* TASK STATEMENT: In the entries below, find the line with "-- ==== Sys2Proof/Machine/State.lean" and the line with "REC : Vector Dword 16"; give again those lines and every line between them, exactly.

* ENTRIES PROVIDED:

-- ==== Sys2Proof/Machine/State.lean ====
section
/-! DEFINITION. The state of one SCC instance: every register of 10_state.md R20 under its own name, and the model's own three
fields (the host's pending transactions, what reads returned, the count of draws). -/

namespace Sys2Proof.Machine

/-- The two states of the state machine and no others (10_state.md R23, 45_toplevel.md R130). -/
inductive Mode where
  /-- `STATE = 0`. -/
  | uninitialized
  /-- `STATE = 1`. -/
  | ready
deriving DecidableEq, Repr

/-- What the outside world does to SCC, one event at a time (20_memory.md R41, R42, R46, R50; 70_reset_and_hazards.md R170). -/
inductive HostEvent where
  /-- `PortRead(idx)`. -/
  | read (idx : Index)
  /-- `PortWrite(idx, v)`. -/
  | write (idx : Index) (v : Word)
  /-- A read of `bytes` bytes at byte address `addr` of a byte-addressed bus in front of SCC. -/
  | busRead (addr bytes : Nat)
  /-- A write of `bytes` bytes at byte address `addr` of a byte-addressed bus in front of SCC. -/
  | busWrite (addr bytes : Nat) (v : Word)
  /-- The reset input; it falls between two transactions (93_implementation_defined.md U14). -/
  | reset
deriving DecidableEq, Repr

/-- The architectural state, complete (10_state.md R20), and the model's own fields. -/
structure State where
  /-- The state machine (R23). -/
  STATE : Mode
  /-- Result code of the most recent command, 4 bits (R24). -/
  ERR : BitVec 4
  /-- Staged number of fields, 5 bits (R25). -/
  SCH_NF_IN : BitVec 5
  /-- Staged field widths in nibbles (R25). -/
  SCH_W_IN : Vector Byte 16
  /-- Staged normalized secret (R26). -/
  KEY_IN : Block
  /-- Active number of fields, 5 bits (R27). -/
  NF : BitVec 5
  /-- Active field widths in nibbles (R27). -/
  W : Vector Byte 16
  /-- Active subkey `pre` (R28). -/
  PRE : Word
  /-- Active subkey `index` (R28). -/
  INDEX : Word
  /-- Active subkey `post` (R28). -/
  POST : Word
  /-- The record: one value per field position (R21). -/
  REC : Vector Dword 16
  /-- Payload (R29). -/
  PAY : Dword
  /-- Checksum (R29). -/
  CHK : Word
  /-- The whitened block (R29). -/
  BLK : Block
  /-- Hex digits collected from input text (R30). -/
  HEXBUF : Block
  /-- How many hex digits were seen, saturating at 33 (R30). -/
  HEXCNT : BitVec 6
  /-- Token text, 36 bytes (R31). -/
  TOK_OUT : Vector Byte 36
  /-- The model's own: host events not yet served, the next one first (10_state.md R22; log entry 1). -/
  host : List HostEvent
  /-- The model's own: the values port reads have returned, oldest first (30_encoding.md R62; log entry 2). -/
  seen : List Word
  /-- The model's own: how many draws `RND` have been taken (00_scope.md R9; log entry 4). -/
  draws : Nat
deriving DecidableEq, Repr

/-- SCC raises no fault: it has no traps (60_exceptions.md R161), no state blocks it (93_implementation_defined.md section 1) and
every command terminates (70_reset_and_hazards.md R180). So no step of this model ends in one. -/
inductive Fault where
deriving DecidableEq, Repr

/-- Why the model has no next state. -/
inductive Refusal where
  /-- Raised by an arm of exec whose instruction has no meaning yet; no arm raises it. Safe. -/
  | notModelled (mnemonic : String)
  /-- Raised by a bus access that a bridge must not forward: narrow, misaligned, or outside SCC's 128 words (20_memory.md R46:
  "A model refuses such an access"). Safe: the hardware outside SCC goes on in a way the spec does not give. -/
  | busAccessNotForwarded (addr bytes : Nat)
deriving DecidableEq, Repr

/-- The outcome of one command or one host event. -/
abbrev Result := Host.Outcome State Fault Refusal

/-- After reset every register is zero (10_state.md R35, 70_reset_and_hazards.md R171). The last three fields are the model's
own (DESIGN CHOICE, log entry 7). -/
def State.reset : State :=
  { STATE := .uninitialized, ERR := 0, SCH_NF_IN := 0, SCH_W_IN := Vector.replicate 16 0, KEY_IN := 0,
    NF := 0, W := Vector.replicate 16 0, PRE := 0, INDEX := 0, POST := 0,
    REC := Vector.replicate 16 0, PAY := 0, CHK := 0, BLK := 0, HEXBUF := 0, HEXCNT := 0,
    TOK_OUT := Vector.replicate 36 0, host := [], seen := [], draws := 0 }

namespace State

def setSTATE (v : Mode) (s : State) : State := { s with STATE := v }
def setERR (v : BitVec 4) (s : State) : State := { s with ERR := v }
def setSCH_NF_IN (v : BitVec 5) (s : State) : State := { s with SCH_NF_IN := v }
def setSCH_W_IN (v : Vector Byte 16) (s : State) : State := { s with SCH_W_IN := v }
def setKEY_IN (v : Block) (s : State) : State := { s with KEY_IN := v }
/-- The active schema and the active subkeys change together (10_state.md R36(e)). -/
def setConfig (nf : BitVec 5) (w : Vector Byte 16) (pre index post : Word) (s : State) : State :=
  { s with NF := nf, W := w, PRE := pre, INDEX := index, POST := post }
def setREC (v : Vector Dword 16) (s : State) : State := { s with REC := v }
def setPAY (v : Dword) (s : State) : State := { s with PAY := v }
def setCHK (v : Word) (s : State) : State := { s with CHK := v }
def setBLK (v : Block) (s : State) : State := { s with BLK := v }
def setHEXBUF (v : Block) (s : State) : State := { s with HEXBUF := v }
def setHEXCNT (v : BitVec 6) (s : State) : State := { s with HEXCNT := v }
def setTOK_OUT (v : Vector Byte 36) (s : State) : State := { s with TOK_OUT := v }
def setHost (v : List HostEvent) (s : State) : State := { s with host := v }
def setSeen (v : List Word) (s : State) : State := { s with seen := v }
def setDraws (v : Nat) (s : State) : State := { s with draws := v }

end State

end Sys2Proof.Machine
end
---
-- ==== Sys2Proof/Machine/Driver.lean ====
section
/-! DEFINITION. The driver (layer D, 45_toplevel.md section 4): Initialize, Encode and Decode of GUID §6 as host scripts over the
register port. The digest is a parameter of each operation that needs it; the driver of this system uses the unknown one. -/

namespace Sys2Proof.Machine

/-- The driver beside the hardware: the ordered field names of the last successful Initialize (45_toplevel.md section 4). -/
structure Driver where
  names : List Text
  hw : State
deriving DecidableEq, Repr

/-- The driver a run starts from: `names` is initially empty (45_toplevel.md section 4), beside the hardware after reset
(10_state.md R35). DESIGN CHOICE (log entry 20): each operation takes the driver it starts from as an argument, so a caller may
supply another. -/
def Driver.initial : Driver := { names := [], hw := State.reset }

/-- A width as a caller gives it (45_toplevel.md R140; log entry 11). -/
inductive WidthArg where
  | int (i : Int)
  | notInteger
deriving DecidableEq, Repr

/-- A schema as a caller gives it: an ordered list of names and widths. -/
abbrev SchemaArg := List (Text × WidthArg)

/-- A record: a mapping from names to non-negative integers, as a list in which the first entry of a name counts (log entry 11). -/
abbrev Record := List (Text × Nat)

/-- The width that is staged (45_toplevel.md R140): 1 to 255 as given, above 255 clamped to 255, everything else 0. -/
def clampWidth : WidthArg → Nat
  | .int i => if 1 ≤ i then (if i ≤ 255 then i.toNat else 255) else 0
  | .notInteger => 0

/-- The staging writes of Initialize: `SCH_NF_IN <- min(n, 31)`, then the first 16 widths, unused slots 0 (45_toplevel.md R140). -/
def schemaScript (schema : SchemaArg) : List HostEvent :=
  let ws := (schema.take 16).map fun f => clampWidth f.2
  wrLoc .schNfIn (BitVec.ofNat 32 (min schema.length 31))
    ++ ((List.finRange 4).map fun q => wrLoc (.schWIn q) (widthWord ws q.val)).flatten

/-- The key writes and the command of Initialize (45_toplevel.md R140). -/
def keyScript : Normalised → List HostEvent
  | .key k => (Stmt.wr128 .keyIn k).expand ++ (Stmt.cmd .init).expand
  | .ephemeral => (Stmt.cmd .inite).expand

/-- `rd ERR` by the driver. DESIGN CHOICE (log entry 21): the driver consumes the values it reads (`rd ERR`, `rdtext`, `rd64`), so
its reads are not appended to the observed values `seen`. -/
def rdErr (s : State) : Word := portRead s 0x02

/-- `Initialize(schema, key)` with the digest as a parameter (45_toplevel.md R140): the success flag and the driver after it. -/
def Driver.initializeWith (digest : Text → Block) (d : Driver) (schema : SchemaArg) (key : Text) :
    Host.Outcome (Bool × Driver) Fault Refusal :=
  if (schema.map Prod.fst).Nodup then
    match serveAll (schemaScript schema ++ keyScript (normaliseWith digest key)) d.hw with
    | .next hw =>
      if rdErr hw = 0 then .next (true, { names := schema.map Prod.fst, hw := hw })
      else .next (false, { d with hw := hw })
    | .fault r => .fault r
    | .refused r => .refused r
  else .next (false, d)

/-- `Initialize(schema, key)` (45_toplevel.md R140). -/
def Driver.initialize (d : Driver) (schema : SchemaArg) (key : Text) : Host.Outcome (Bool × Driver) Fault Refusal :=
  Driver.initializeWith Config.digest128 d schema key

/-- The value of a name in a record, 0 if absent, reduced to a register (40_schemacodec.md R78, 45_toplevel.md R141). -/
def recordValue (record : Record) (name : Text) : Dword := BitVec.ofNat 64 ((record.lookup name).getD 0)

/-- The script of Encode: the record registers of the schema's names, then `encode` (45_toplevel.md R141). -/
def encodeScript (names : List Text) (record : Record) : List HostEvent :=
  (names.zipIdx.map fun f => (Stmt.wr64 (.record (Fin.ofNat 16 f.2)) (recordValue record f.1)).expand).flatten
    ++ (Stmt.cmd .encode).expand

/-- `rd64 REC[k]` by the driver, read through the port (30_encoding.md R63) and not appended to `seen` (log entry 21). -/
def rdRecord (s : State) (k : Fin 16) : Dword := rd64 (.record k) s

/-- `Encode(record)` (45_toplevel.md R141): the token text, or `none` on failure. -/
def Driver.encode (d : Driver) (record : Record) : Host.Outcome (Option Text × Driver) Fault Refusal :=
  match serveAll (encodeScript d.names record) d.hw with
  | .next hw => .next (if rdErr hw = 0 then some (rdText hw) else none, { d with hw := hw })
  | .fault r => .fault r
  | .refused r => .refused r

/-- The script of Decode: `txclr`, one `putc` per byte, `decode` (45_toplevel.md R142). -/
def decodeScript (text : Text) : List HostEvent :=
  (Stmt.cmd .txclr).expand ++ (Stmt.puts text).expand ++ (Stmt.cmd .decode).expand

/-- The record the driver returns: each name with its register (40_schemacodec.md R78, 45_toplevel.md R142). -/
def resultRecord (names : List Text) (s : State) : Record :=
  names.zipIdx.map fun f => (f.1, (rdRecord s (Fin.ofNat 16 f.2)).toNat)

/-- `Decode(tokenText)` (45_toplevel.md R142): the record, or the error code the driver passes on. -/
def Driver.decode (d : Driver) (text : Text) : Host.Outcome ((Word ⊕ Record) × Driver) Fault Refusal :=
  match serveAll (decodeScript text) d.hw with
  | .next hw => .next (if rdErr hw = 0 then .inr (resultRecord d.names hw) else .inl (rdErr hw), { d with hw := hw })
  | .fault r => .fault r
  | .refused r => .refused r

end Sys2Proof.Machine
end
...
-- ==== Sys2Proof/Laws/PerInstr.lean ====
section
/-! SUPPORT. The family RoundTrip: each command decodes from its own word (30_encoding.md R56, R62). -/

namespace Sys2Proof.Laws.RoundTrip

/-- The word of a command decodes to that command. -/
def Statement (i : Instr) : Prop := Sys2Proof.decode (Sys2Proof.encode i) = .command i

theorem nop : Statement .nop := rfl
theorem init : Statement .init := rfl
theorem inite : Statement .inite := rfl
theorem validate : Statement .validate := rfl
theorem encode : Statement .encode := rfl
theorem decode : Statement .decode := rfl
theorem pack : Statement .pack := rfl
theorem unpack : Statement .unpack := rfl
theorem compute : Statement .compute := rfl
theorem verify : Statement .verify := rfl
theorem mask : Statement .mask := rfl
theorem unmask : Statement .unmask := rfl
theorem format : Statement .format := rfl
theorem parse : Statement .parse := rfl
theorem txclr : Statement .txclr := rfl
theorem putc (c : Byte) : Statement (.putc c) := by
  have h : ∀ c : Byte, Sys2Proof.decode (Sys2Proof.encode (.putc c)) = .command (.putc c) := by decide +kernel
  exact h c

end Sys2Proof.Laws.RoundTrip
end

* ANSWER SECTION:
-- ==== Sys2Proof/Machine/State.lean ====
section
/-! DEFINITION. The state of one SCC instance: every register of 10_state.md R20 under its own name, and the model's own three
fields (the host's pending transactions, what reads returned, the count of draws). -/

namespace Sys2Proof.Machine

/-- The two states of the state machine and no others (10_state.md R23, 45_toplevel.md R130). -/
inductive Mode where
  /-- `STATE = 0`. -/
  | uninitialized
  /-- `STATE = 1`. -/
  | ready
deriving DecidableEq, Repr

/-- What the outside world does to SCC, one event at a time (20_memory.md R41, R42, R46, R50; 70_reset_and_hazards.md R170). -/
inductive HostEvent where
  /-- `PortRead(idx)`. -/
  | read (idx : Index)
  /-- `PortWrite(idx, v)`. -/
  | write (idx : Index) (v : Word)
  /-- A read of `bytes` bytes at byte address `addr` of a byte-addressed bus in front of SCC. -/
  | busRead (addr bytes : Nat)
  /-- A write of `bytes` bytes at byte address `addr` of a byte-addressed bus in front of SCC. -/
  | busWrite (addr bytes : Nat) (v : Word)
  /-- The reset input; it falls between two transactions (93_implementation_defined.md U14). -/
  | reset
deriving DecidableEq, Repr

/-- The architectural state, complete (10_state.md R20), and the model's own fields. -/
structure State where
  /-- The state machine (R23). -/
  STATE : Mode
  /-- Result code of the most recent command, 4 bits (R24). -/
  ERR : BitVec 4
  /-- Staged number of fields, 5 bits (R25). -/
  SCH_NF_IN : BitVec 5
  /-- Staged field widths in nibbles (R25). -/
  SCH_W_IN : Vector Byte 16
  /-- Staged normalized secret (R26). -/
  KEY_IN : Block
  /-- Active number of fields, 5 bits (R27). -/
  NF : BitVec 5
  /-- Active field widths in nibbles (R27). -/
  W : Vector Byte 16
  /-- Active subkey `pre` (R28). -/
  PRE : Word
  /-- Active subkey `index` (R28). -/
  INDEX : Word
  /-- Active subkey `post` (R28). -/
  POST : Word
  /-- The record: one value per field position (R21). -/
  REC : Vector Dword 16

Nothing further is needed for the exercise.